TASK REQUIREMENTS
Each line from the one containing "setSlice st g" to the end of the listing below must be retyped exactly, with no line left out and none added.

AVAILABLE DATA

/-- The latent buffer of a command: kept, or loaded from the page in the Cistern, in a frame, or at an address of the core's
own. -/
def loadLatent (p : Nat) (got : List Served) (rd : Bool → Nat → Byte) (e : Engine) (r : RunningCmd) : Sparse (Option Byte) :=
  let ws := r.cmd.words
  let put (f : Nat × Nat → List Byte) : Sparse (Option Byte) := (xParts ws).foldl (fun m x => latentPut m x.1 (f x)) []
  if xKeep ws then e.latent
  else
    match cmdRef 0 ws, r.page with
    | some _, some a =>
      (match basinAt a with
       | some (_, off) => put (fun x => (List.range x.2).map (fun i => rd true (off + x.1 + i)))
       | none => put (fun x => gotBytes got (a + x.1) x.2))
    | _, _ => put (fun x => (List.range x.2).map (fun i => reader rd p (dWord ws 1) (x.1 + i)))

/-- Result (t, r) of an expansion, from the latent buffer and the row's bytes (R194). -/
def expandElem (flush : Bool) (ws : List Nat) (lat row : Nat → Byte) (t : Nat) : Flushed :=
  let n := xRank ws
  let cs := (List.range n).map (fun k => feedElem flush 0 (lat (t * n + k)).toNat)
  let rs := (List.range n).map (fun k => feedElem flush 0 (row k).toNat)
  let acc := accChunks flush 0 fmtE4M3 64 (n / 64) (rs.map (·.1)) (cs.map (·.1)) (.win (.fin 0), false)
  let sum : FVal := match acc.1 with
    | .win w => Win.plus w (.fin false 0 0)
    | _ => .nan
  let scale := FVal.mul (fDecode fmtF32 (dWord ws 6 % 2 ^ 32)) (fDecode fmtF32 (readNat lat (0xFF00 + 4 * t) 4))
  let v : FVal := match scale with
    | .fin _ _ _ => scaled sum scale
    | _ => .nan
  let f := if xOfmt ws = 0 then fmtE4M3 else fmtBF16
  let out := fFlush f flush (fEncode f (xOfmt ws == 0) v)
  (out.1, out.2 || (cs ++ rs).any (·.2))

/-- Where result (t, r) lies (R195). -/
def expandAddr (ws : List Nat) (t r : Nat) : Nat :=
  if xOrder ws = 0 then dWord ws 4 + (t - xFirst ws) * dStride ws 5 + r * xElem ws
  else dWord ws 4 + r * dStride ws 5 + t * xElem ws

/-- The results of the first `rows` rows of an expansion with their addresses. -/
def expandRows (rd : Bool → Nat → Byte) (p : Nat) (o : WeirCmd) (lat : Nat → Byte) (rows : Nat) : List (Nat × Flushed) :=
  (List.range rows).flatMap (fun r =>
    let row := reader rd p (dWord o.words 2 + r * dStride o.words 3)
    (List.range (xCount o.words)).map (fun i =>
      (expandAddr o.words (xFirst o.words + i) r, expandElem o.flush o.words lat row (xFirst o.words + i))))

/-- The stationary store after the first `rows` rows of W: block `b` of 32 rows fills one half of its slots, chunk by chunk
(R196). -/
def expandSlots (rd : Bool → Nat → Byte) (p : Nat) (o : WeirCmd) (slots : Sparse (List Byte)) (rows : Nat) : Sparse (List Byte) :=
  (List.range rows).foldl (fun m r => (List.range (xRank o.words / 64)).foldl (fun m c =>
    mapSet Slot64.zero m (r % 32 * 32 + r / 32 % 2 * 16 + c)
      ((List.range 64).map (fun k => BitVec.ofNat 8 (feedElem o.flush 0 (reader rd p (dWord o.words 2 + r * dStride o.words 3) (c * 64 + k)).toNat).1))) m)
    slots

/-! ### Layout (R198 to R201) -/

/-- The moves of a layout command in the order of the source lines: source address, and destination address or offset in the value
page. Where destination lines overlap, the later move's bytes stay.
Log entry 36 (DEDUCED). -/
def layoutMoves (ws : List Nat) : List (Nat × Nat) :=
  let e := yElem ws
  (List.range (yRows ws)).flatMap (fun i => (List.range (yCols ws)).map (fun j =>
    (dWord ws 1 + i * dStride ws 2 + j * e,
     if yOp ws = 0 then dWord ws 3 + j * dStride ws 4 + i * e else (j * 64 + yCol0 ws + i) * e)))

/-- The bytes of a page that an INGEST writes, by line: mask and bytes. -/
def ingestLines (rd : Bool → Nat → Byte) (p : Nat) (ws : List Nat) : List (Nat × Nat × List Byte) :=
  let e := yElem ws
  let cells := (layoutMoves ws).map (fun m => (m.2, (List.range e).map (reader rd p m.1)))
  ((cells.map (fun c => c.1 / 128)).dedup).map (fun ln => (ln, blockWrite 128 ln cells))

/-! ### Completion (R190, R209) -/

/-- The elements that a command writes at addresses of the core's own, as addresses and lengths. -/
def destCells (unit : Nat) (ws : List Nat) : List (Nat × Nat) :=
  if unit = 0 then
    (List.range (xRows ws)).flatMap (fun r => (List.range (xCount ws)).map (fun i => (expandAddr ws (xFirst ws + i) r, xElem ws)))
  else if yDstSeq ws then []
  else (layoutMoves ws).map (fun m => ((if yOp ws = 0 then m.2 else dWord ws 3 + m.2), yElem ws))

/-- The stores of an INGEST's lines to a page at `a`. -/
def ingestOps (rd : Bool → Nat → Byte) (p a : Nat) (ws : List Nat) : List (Nat × ReqOp) :=
  (ingestLines rd p ws).flatMap (fun x => maskedOps ((a + x.1 * 128) / 128) x.2.1 x.2.2)

/-- A command that stops leaves its destination undefined; of an INGEST's sectors, those already sent complete (R209). Its walk
ends with it, and what it has asked of the slices finds nobody. An expansion (`lat` its latent buffer) has run a free number of its
blocks, and what they flushed is noted (R173, R174).
Log entry 13 (DESIGN CHOICE). -/
def stopCmd (s : State) (p unit : Nat) (rd : Bool → Nat → Byte) (o : WeirCmd) (lat : Nat → Byte) (page : Option Nat) : State :=
  let (k, s0) := takeFree s
  let rows := min (xRows o.words) (Config.freeNat k % (xRows o.words / 32 + 2) * 32)
  let e := getEngine (getPos s0 p) unit
  let s1 := if unit = 0 then
      noteWorkFlush (setEngine s0 p 0 { e with slots := expandSlots rd p o e.slots rows }) o.slot o.use ((expandRows rd p o lat rows).any (fun x => x.2.2))
    else s0
  let tag := workTag s o.slot o.use
  let s2 := (destCells unit o.words).zipIdx.foldl (fun st e => writeAt st p o.g e.1.1 tag (freeBytes (k * 2 ^ 24 + e.2) e.1.2)) s1
  let c := getPos s2 p
  let s3 := dropJobsFor (setPos s2 p { c with walks := c.walks.filter (fun w => w.who != .engine unit) }) (· == .weir p unit)
  match page with
  | some a =>
    if unit = 1 then
      startJob s3 (posHalf p) p (cmdClass s o) tag .post []
        ((ingestOps rd p a o.words).filter (fun x => Config.freeBit (k * 2 ^ 18 + x.1 % 2048)))
    else s3
  | none => s3
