-- ==== Sys2Proof/Machine/Service.lean ====
section
/-! DEFINITION. The service operations (R382, R383): the defect sweep (R412), the spot test and test packs (R466 to R468),
the firmware update (R411), the licence load (R488), the export of failure signatures (R469) and the clearing of defect
entries (R490). What a write of SVC_GO or SVC_CANCEL asks for is written here; the checks of the write stand in the
dictionary's own file. -/

namespace Sys2Proof.Machine

/-- A result of a write that is applied: the code that refuses it, 0 for none, and the state. -/
abbrev Applied := Nat × State

/-- A refusal that changes nothing. -/
def refuse (s : State) (code : Nat) : Applied := (code, s)

/-- A refusal whose code the manual does not give: a free code other than 0.
Log entry 68 (DESIGN CHOICE). -/
def refuseFree (s : State) : Applied :=
  let (k, s1) := takeFree s
  (Config.freeNat k % 4095 + 1, s1)

/-! ### Starting and ending -/

/-- SVC_ARGS of an operation. -/
def svcArgs (s : State) (op : Nat) : List Byte := getBytes s (Key.svcArgs (op - 1))

/-- Publish SVC_RESULT. -/
def setResult (s : State) (op : Nat) (r : List Byte) : State := setBytes s (Key.svcResult (op - 1)) r

/-- An operation starts with the SVC_ARGS in force (R382). -/
def beginSvc (s : State) (op : Nat) (result : List Byte) : State :=
  let s1 := setSvc s op { Svc.idle with state := 3, args := svcArgs s op }
  svcEvent (setObj (setResult s1 op result) (Key.svcStarted (op - 1)) (stamp s)) 0

/-- PROGRESS of an operation. -/
def setProgress (s : State) (op n : Nat) : State := setSvc s op { getSvc s op with progress := n }

/-- An operation that takes no time: it starts and ends, with its PROGRESS, result, final state and code. -/
def instantSvc (s : State) (op progress : Nat) (result : List Byte) (state code : Nat) : State :=
  endSvc (setResult (setProgress (beginSvc s op []) op progress) op result) op state code

/-- The reading of an operation's source begins (R411, R466): at this device's home slices, or from a peer. None is a refusal
under R27.
Log entry 87 (DEDUCED). -/
def readSource (s : State) (op addr len : Nat) : Option State :=
  let cls := getObj s Key.hostClass
  let a := addrLocal addr
  let d := addrDevice addr
  if len = 0 then none
  else if d = s.pool.device then
    (if homeRefusal s a len = none ∧ resMapped s a = resMapped s (a + len - 1) then
       some (startJob s 0 portKeeper cls 0 (.image op) [] (readOps a len))
     else none)
  else if isMember s d && decide (s.pool.st = .formed) then
    let ps := readPackets s d cls a len
    let j : Job := { id := s.cistern.nextJob, half := 0, port := portKeeper, cls := cls, who := .image op, left := ps.length, got := [] }
    some (peerRequests { s with cistern := { s.cistern with jobs := s.cistern.jobs ++ [j], nextJob := j.id + 1 } }
      (ps.map (fun p => mkReq d (.image op) none agentKeeper 0 p)))
  else none

/-- The bytes of a source that has been read whole. -/
def sourceBytes (v : Svc) (got : List Served) : List Byte := gotBytes got (addrLocal (leAt v.args 8 8)) (leAt v.args 4 4)

/-! ### The defect sweep (R412) -/

/-- SVC_RESULT of the sweep. -/
def sweepResult (done entries first : Nat) : List Byte :=
  leBytes 2 done ++ leBytes 2 50 ++ leBytes 2 entries ++ leBytes 2 0 ++ leBytes 4 first

/-- SVC_GO of operation 0x01.
Log entry 85 (DEDUCED). -/
def goSweep (s : State) : Applied :=
  let a := svcArgs s 1
  if 1 < a.length then refuseFree s
  else if !(deviceIdle s) || !(inService s) || inCisReset s then refuse s Code.deviceBusy
  else
    let s1 := beginSvc s 1 (sweepResult 0 0 0xFFFFFFFF)
    (0, setSvc s1 1 { getSvc s1 1 with todo := List.range 50, data := sweepResult 0 0 0xFFFFFFFF })

/-- The tests that the sweep's argument asks for: bit 0 lanes, 1 slices, 2 Basins, 3 cores.
Log entry 85 (DEDUCED). -/
def sweepTests (args : List Byte) : Nat := if args = [] then 15 else leAt args 0 1

/-- A finding that block `b` can make: blocks 0 to 33 are the header regions, 34 to 49 the groups of eight slices.
Log entry 85 (DEDUCED). -/
def findingFits (tests b : Nat) (f : SweepFinding) : Bool :=
  if b < 34 then
    (f.kind == 1 || f.kind == 9) && decide (f.unit / 16 = b) && (bit tests 0 || (f.kind == 1 && (bit tests 2 || bit tests 3)))
  else (f.kind == 2 || f.kind == 3) && decide (f.unit / 8 = b - 34) && bit tests 1

/-- A record of the sweep is appended and applied at once.
Log entry 85 (DEDUCED). -/
def applyFinding (s : State) (f : SweepFinding) : State :=
  if isNamed s f.kind f.unit f.detail then s
  else
    let s1 := appendDefect s f.kind 0x21 f.unit f.detail f.code
    match f.kind with
    | 1 => leaveService (storeSignature s1 (.core f.unit) f.code none) f.unit
    | 2 => setSlice s1 f.unit { getSlice s1 f.unit with portHalf := true }
    | 3 => storeSignature (handOver s1 f.unit) (.slice f.unit) f.code none
    | _ => bump s1 (Key.sparesUsed f.unit) 1

/-- What a block's test leaves of the memories it writes over: Basins filled, and Cistern lines gone (R412). Requests of the
host and of peers that a slice has are not memory: they wait there for a way again.
Log entry 85 (DEDUCED). -/
def wipeBlock (s : State) (b : Nat) : State :=
  if b < 34 then
    (List.range 16).foldl (fun st c => setPos st (b * 16 + c) { getPos st (b * 16 + c) with basin := [], basinTag := [] }) s
  else
    (List.range 8).foldl (fun st c =>
      let g := (b - 34) * 8 + c
      let sl := getSlice st g
      let again := (takenReqs sl).map (fun r => (⟨r, now st⟩ : WayWait))
      setSlice st g { Slice.empty with portHalf := sl.portHalf, portLost := sl.portLost, retired := sl.retired, lastDone := now st,
                                       inbox := sl.inbox, waits := again, windowRefetch := sl.windowRefetch }) s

RESULT FOR THIS EXERCISE
      setSlice st g { Slice.empty with portHalf := sl.portHalf, portLost := sl.portLost, retired := sl.retired, lastDone := now st,
                                       inbox := sl.inbox, waits := again, windowRefetch := sl.windowRefetch }) s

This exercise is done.